Assigned task: Lines with "this": state how many there are in the records below, and nothing else.

:: Working data

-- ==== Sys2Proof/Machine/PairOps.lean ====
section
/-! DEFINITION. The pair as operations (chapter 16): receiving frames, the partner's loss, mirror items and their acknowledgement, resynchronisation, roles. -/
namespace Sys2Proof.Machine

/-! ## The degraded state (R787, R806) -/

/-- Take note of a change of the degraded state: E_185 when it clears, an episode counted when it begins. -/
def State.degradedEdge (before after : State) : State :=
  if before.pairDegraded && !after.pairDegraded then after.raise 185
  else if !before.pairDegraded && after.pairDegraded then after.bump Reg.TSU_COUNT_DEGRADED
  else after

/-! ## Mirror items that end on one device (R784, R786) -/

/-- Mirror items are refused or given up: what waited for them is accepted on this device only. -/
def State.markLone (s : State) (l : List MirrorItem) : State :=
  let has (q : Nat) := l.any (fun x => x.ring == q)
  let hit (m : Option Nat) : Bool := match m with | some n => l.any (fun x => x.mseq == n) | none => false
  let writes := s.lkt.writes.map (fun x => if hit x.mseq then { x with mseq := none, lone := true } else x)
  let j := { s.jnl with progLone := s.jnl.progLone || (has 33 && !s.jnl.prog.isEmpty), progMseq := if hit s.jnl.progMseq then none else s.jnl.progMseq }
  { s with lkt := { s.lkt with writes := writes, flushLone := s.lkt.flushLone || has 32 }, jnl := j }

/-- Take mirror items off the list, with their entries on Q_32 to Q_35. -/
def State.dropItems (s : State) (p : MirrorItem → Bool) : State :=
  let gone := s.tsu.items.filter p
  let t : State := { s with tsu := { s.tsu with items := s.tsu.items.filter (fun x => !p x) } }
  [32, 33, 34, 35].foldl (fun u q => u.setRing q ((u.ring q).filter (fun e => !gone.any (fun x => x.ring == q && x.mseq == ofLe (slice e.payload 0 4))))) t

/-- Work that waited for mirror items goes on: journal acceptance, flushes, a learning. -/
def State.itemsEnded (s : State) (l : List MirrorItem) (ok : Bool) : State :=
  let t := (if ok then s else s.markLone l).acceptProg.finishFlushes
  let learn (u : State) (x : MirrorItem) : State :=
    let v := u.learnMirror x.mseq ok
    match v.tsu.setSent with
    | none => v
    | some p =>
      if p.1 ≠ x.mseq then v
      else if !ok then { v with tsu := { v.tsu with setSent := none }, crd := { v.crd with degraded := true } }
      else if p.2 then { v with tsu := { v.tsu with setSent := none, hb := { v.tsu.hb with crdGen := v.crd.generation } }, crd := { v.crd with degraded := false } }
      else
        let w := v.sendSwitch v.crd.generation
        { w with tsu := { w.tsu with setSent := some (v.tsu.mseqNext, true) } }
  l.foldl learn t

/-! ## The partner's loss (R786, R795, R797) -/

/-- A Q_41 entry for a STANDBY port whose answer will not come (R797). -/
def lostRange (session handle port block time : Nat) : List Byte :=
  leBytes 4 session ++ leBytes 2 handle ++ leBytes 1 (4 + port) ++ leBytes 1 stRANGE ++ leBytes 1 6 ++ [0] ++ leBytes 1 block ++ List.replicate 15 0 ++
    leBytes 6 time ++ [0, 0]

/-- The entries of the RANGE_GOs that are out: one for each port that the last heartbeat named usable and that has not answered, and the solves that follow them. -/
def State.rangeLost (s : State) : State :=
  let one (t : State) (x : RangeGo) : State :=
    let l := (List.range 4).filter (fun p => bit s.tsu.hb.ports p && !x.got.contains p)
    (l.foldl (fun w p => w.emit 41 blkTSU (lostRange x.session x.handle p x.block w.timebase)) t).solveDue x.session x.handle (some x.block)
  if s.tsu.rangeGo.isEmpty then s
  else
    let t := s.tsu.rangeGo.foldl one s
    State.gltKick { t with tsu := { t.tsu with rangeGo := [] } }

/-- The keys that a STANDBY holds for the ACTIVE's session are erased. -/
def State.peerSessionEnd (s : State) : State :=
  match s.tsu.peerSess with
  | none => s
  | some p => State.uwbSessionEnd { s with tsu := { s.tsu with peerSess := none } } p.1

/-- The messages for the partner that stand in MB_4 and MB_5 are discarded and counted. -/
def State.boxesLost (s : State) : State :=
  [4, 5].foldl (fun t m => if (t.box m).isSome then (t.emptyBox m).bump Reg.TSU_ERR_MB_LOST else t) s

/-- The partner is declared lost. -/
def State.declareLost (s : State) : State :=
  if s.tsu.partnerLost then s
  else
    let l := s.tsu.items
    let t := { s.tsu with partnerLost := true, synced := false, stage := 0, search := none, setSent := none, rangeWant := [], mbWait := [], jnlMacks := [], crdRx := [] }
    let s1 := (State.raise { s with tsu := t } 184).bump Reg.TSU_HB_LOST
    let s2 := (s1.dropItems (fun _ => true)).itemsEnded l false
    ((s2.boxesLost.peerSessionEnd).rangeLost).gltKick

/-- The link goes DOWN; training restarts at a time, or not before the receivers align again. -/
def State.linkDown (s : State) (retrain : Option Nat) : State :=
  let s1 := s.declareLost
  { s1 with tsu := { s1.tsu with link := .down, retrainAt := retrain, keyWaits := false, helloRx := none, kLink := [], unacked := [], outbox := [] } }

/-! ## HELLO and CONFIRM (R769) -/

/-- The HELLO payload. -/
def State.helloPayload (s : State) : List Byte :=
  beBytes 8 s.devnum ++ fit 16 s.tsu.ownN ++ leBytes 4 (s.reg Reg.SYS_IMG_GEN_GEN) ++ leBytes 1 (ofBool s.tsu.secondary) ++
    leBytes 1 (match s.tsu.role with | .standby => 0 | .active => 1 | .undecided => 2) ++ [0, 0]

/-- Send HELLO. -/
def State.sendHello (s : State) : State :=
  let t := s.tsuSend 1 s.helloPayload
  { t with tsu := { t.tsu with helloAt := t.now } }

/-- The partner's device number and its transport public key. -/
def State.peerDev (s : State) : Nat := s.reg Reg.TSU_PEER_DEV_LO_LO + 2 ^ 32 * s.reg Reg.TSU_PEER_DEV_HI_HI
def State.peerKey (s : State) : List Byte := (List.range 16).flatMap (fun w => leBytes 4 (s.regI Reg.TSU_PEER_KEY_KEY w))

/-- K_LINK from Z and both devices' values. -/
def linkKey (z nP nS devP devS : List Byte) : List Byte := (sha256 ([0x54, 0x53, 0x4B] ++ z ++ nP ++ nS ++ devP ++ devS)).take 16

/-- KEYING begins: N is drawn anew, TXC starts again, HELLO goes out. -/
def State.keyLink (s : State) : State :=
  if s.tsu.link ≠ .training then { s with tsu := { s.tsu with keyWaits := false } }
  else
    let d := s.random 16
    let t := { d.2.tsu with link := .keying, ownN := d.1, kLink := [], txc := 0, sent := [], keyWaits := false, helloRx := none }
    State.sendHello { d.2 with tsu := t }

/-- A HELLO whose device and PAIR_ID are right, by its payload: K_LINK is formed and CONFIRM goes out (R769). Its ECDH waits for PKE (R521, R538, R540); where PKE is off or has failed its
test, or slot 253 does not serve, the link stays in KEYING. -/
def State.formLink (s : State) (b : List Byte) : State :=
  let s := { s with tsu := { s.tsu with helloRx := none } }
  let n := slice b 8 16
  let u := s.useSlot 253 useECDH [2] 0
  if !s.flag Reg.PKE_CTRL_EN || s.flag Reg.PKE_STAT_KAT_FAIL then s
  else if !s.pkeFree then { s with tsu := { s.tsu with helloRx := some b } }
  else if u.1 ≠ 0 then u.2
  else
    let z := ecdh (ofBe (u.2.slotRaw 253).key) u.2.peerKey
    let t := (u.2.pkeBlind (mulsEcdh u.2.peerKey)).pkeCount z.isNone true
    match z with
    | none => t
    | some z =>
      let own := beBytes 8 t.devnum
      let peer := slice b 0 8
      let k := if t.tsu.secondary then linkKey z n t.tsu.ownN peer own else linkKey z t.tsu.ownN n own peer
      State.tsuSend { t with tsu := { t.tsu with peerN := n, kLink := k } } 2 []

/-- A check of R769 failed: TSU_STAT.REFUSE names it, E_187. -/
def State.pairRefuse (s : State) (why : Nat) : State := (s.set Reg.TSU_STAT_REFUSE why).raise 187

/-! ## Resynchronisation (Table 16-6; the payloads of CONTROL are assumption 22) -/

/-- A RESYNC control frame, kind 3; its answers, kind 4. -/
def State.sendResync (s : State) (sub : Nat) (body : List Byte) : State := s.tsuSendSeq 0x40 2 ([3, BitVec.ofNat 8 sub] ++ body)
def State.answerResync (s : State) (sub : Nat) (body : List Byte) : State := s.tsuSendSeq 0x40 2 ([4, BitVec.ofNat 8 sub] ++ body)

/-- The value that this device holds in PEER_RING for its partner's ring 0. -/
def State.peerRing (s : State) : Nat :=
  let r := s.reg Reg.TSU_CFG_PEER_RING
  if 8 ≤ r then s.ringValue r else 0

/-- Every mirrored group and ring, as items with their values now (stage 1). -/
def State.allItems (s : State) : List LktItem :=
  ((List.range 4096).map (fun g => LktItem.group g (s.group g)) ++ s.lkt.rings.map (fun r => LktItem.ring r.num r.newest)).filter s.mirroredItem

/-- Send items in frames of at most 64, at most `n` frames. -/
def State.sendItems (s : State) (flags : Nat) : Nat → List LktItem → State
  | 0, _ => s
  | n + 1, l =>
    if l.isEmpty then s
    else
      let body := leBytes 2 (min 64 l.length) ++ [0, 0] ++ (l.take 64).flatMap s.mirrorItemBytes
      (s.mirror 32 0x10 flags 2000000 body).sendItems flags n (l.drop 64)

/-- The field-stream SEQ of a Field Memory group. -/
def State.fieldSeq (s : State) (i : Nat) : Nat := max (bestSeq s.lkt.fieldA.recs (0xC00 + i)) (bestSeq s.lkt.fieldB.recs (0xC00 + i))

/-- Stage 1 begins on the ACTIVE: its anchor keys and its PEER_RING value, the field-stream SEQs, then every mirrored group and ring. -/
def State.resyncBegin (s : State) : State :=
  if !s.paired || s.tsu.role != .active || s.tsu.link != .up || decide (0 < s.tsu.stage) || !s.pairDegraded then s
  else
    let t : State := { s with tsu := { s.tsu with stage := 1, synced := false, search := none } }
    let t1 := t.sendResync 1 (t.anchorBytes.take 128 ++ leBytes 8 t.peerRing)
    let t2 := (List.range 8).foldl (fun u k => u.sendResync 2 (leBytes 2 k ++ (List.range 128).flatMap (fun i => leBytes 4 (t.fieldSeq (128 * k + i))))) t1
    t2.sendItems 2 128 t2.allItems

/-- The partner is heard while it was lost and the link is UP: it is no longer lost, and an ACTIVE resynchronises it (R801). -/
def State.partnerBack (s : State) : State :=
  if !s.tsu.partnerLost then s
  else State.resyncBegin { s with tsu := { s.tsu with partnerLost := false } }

::::

Task output: 2